# Burping Seren!!!



## maggiesmommy (Feb 23, 2010)

My last golden burped a lot...and Maggie does, too, and neither ever had twisted stomach problems. I may be wrong, but, I think twisted stomach is most common in giant breeds (I know danes get it a lot) but, don't quote me on it.


----------



## gottaBgolden (Jan 16, 2008)

Lucy burps alot. I actually encourage her because even though goldens aren't giant breeds they are still on the large side so bloat can be an issue. She always eats very fast and when she was younger I started "burping" her after she ate "just to be sure". It's funny cause she got to where she would eat and when she was done she would come over to me and "assume the position" to be burped. Now that she is older I don't do it as much, she does a good enough job for herself.:


----------



## kaysy (Jan 9, 2010)

Marty burps a lot as did Riley, our previous golden. I think they had acid reflux and love to come over and burp in your face and that doesn't smell very nice.


----------



## maggiesmommy (Feb 23, 2010)

Yeah, Maggie's favorite game is to run over all cute and happy, get in my face, and belch kibble.


----------



## C's Mom (Dec 7, 2009)

C usually comes to me after a meal and burps. I think its cute and his way of saying thanks.
There have been Goldens on this forum who have died or have been treated for bloat. There is a lot of debate about what causes it but for me I feed a grainless kibble, don't give my golden a lot of water after feeding and no exercise for at least 2 hours after each meal.


----------



## Willow52 (Aug 14, 2009)

Hank always burps after he eats.


----------



## MyMaggieGirl (Nov 12, 2008)

Burps a plenty in my home! My bridge girl Maggie always burped, and now Flirt burps but she makes sure she's right in my face and it sounds like it travels all the way from her feet, it's so robust!!! It's a closed-mouth belch so it's lady-like.


----------



## tonisaysss (Nov 6, 2009)

yep, big time. normally after she eats and is a bit active, she'll start belching. she even cranes her neck so we know when it's coming. what manners.:doh:


----------



## Ranger (Nov 11, 2009)

Oh yeah Ranger is quite the burper. From little quiet ones to big dramatic belches. He always saves his belches for when I've got non-dog people over too. 

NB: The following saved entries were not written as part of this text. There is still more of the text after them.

theorem asmOff_toNat {off : Nat} (h : off ≤ 15) : (asmOff off).toNat = off :=
  (BitVec.toNat_ofNat off 4).trans (Nat.mod_eq_of_lt (by omega))

theorem map_asmByte_toNat {bs : List Nat} (h : ∀ b ∈ bs, b ≤ 255) : (bs.map asmByte).map BitVec.toNat = bs := by
  rw [List.map_map]
  exact (List.map_congr_left fun b hb => asmByte_toNat (h b hb)).trans bs.map_id'

/-- A pattern read signed for a negative number and unsigned for any other is the number, if the number is one of its
width in that reading (R42). -/
theorem ofInt_reads {w : Nat} {v : Int} (hlo : -2 ^ (w - 1) ≤ v) (hhi : v < 2 ^ w) (hw : 0 < w) :
    (v < 0 → (BitVec.ofInt w v).toInt = v) ∧ (0 ≤ v → ((BitVec.ofInt w v).toNat : Int) = v) := by
  refine ⟨fun hneg => BitVec.toInt_ofInt_eq_self hw hlo (hneg.trans (by positivity)), fun hpos => ?_⟩
  obtain ⟨n, rfl⟩ := Int.eq_ofNat_of_zero_le hpos
  rw [BitVec.ofInt_natCast, BitVec.toNat_ofNat, Nat.mod_eq_of_lt (by exact_mod_cast hhi)]

end Sys2Proof.Machine

namespace Sys2Proof.Claims

open Sys2Proof.Machine

/-- The fields of a command's word are those it is packed from, so only the text is left to assemble. -/
theorem workedRow_of_packFields {text : String} {i : Instr} {op off : BitVec 4} {data : Word} (w : CmdWord)
    (hw : w = packFields op off data) (hi : encode i = packFields op off data) (htext : assembleText text = some [w]) :
    workedRow text w i op off data := by
  subst hw
  refine ⟨htext, ?_, hi, opField_packFields _ _ _, offField_packFields _ _ _, dataField_packFields _ _ _⟩
  rw [← hi, decode_encode]

/-- Settles O2, command by command in the decoder's inverse `decode_encode`. -/
theorem decodeOfEncodeIsTheCommand : Obligations.DecodeOfEncodeIsTheCommand := decode_encode

/-- Settles O3: a word is packed from the fields its command is decoded from. -/
theorem encodeOfDecodeIsTheWord : Obligations.EncodeOfDecodeIsTheWord := fun _ _ => encode_of_decode

/-- Settles O7: a line assembles exactly when its numbers are in range, and then none of them is cut. -/
theorem assemblerNeverTruncates : Obligations.AssemblerNeverTruncates := by
  refine ⟨⟨rfl, rfl, rfl, rfl⟩, fun b hb => ⟨_, assemble_of_inRange hb, asmByte_toNat hb⟩,
    fun b hb => assemble_of_not_inRange (by omega),
    fun off b hoff hb => ⟨_, _, assemble_of_inRange ⟨hoff, hb⟩, asmOff_toNat hoff, asmByte_toNat hb⟩,
    fun off b h => assemble_of_not_inRange (by omega),
    fun off hoff => ⟨_, asmOff_toNat hoff, assemble_of_inRange hoff, assemble_of_inRange hoff,
      assemble_of_inRange hoff⟩,
    fun off h => ⟨assemble_of_not_inRange (by omega), assemble_of_not_inRange (by omega),
      assemble_of_not_inRange (by omega)⟩,
    fun off v hoff hlo hhi => ⟨_, _, assemble_of_inRange ⟨hoff, hlo, hhi⟩, asmOff_toNat hoff,
      ofInt_reads hlo (by omega) (by decide)⟩,
    fun off v h => assemble_of_not_inRange (by omega),
    fun off v hoff hlo hhi => ⟨_, _, assemble_of_inRange ⟨hoff, hlo, hhi⟩, asmOff_toNat hoff,
      ofInt_reads hlo (by omega) (by decide)⟩,
    fun off v h => assemble_of_not_inRange (by omega),
    fun bs hbs => ⟨_, assemble_of_inRange hbs, map_asmByte_toNat hbs⟩,
    fun bs ⟨b, hb, hbig⟩ => assemble_of_not_inRange fun hbs => absurd (hbs b hb) (by omega),
    fun bs hlength hbs => ⟨_, assemble_of_inRange ⟨hlength, hbs⟩, map_asmByte_toNat hbs⟩,
    fun bs h => assemble_of_not_inRange ?_⟩
  rintro ⟨hlength, hbs⟩
  obtain hbad | ⟨b, hb, hbig⟩ := h
  · exact hbad hlength
  · exact absurd (hbs b hb) (by omega)

/-- Settles O9: the step decodes the word and performs the command. -/
theorem stepPerformsTheDecodedCommand : Obligations.StepPerformsTheDecodedCommand := by
  intro s w rest i hev hi
  rw [step_command hev, hi, performDecoded, taken]

/-- Settles O10: a step with no event is idle. -/
theorem stepWithNothingIssuedChangesNothing : Obligations.StepWithNothingIssuedChangesNothing := fun _ => step_idle

/-- Settles O1: each text is assembled by evaluation, and its word and fields are those of the command. -/
theorem workedEncodingsOfEveryCommand : Obligations.WorkedEncodingsOfEveryCommand := by
  refine ⟨?_, ?_, ?_, ?_, ?_, ?_, ?_, ?_, ?_, ?_, ?_⟩ <;> exact workedRow_of_packFields _ (by decide) rfl (by decide)

end Sys2Proof.Claims
end

section
/-! PROOFS. Steps and runs: every step answers (70_reset_and_hazards.md R121, R122), keeps the invariant (10_state.md
R12, R13) and records the first fault (60_exceptions.md R106); and what a command reads and writes (10_state.md R18). -/

namespace Sys2Proof.Machine

/-! One response and one record for each word -/

/-- A decoded word is answered once; the record takes the response's status if it was 0, which an OK response leaves
0. -/
theorem performDecoded_records (d : Decoded) (s : State) :
    ∃ t r, performDecoded d s = .next t ∧ t.events = s.events ∧ t.responses = s.responses ++ [r] ∧
      t.flt = if s.flt = 0#2 then r.status else s.flt := by
  obtain ⟨-, i, t, ht, ok⟩ | ⟨cause, -, hfault⟩ := performDecoded_cases d s
  · refine ⟨t, _, ht, ok.events, ok.answers, ?_⟩
    rw [ok.flt]
    split
    · assumption
    · rfl
  · exact ⟨_, _, hfault, rfl, rfl, rfl⟩

/-- Every step answers a next state and takes one event, if there is one. -/
theorem step_completes (s : State) : ∃ t, step s = .next t ∧ t.events = s.events.tail := by
  match hev : s.events with
  | [] => exact ⟨s, step_idle hev, hev⟩
  | .command w :: rest =>
    obtain ⟨t, _, ht, hevents, -⟩ := performDecoded_records (decode w) { s with events := rest }
    exact ⟨t, (step_command hev).trans ht, hevents⟩
  | .reset :: rest => exact ⟨_, step_reset hev, rfl⟩

/-- A run of as many steps as there are events takes them all. -/
theorem run_completes (s : State) : ∃ t, core.run s.events.length s = .next t ∧ t.events = [] := by
  induction hn : s.events.length generalizing s with
  | zero => exact ⟨s, rfl, List.length_eq_zero_iff.1 hn⟩
  | succ n ih =>
    obtain ⟨t, ht, hevents⟩ := step_completes s
    obtain ⟨u, hu, hnone⟩ := ih t (by rw [hevents, List.length_tail, hn, Nat.add_sub_cancel])
    exact ⟨u, (run_succ ht).trans hu, hnone⟩

theorem firstFault_cons (r : Response) (rs : List Response) :
    firstFault (r :: rs) = if r.status = 0#2 then firstFault rs else r.status := rfl

theorem firstFault_eq_zero_iff (rs : List Response) : firstFault rs = 0#2 ↔ ∀ r ∈ rs, r.status = 0#2 := by
  induction rs with
  | nil => simp [firstFault]
  | cons r rs ih =>
    rw [firstFault_cons, List.forall_mem_cons, ← ih]
    split <;> simp [*]

/-- A run of command words answers each and records the first fault, if none was recorded before. -/
theorem run_commands_records (ws : List CmdWord) {s : State} {rest : List Event}
    (h : s.events = ws.map .command ++ rest) :
    ∃ t new, core.run ws.length s = .next t ∧ t.events = rest ∧ t.responses = s.responses ++ new ∧
      new.length = ws.length ∧ t.flt = if s.flt = 0#2 then firstFault new else s.flt := by
  induction ws generalizing s with
  | nil =>
    refine ⟨s, [], rfl, h, (List.append_nil _).symm, rfl, ?_⟩
    split
    · assumption
    · rfl
  | cons w ws ih =>
    obtain ⟨t, r, ht, hevents, hresponses, hflt⟩ :=
      performDecoded_records (decode w) { s with events := ws.map .command ++ rest }
    obtain ⟨u, new, hrun, hrest, hnew, hlength, hrecord⟩ := ih hevents
    refine ⟨u, r :: new, (run_succ ((step_command h).trans ht)).trans hrun, hrest, ?_, congrArg (· + 1) hlength, ?_⟩
    · rw [hnew, hresponses, List.append_assoc, List.singleton_append]
    · rw [hrecord, hflt, firstFault_cons]
      by_cases hs : s.flt = 0#2 <;> simp [hs]

/-! The invariant -/

theorem Response.legal_of_ok (data : Word) : Response.legal ⟨0#2, data⟩ = true := by
  simp [Response.legal, statusOk]

theorem Response.legal_of_fault (cause : FaultCause) : Response.legal ⟨faultCode cause, 0#32⟩ = true := by
  simp [Response.legal]

/-- A state that gives one more legal response and keeps the other two parts of the invariant keeps it whole. -/
theorem State.Inv.of_responds {s t : State} {r : Response} (h : s.Inv)
    (hwf : Memory.wf s.buf = true → Memory.wf t.buf = true) (hflt : s.flt ≠ 3#2 → t.flt ≠ 3#2)
    (hresponses : t.responses = s.responses ++ [r]) (hr : r.legal = true) : t.Inv := by
  obtain ⟨hbuf, hrecord, hlegal⟩ := h
  refine ⟨hwf hbuf, hflt hrecord, ?_⟩
  rw [hresponses, List.forall_mem_append, List.forall_mem_singleton]
  exact ⟨hlegal, hr⟩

I was seeing a non-dog guy (who kept telling me he "liked" dogs, but you could tell he didn't really) for a few weeks and Ranger wandered over to him while he was sitting on my couch. The guy put his head down low to Ranger's while patting him and Ranger was sniffing the guy's chin...then Ranger burped in his face! I was laughing so hard I was crying but the guy wasn't impressed at all. He told me my reaction was "inappropriate" to the situation, then left. Good riddance! I gave Ranger an extra cookie that night.


----------



## murphyluvnlife (Feb 19, 2010)

Thanks f/ the replies!! I now feel more comfortable that its a normal thing.


----------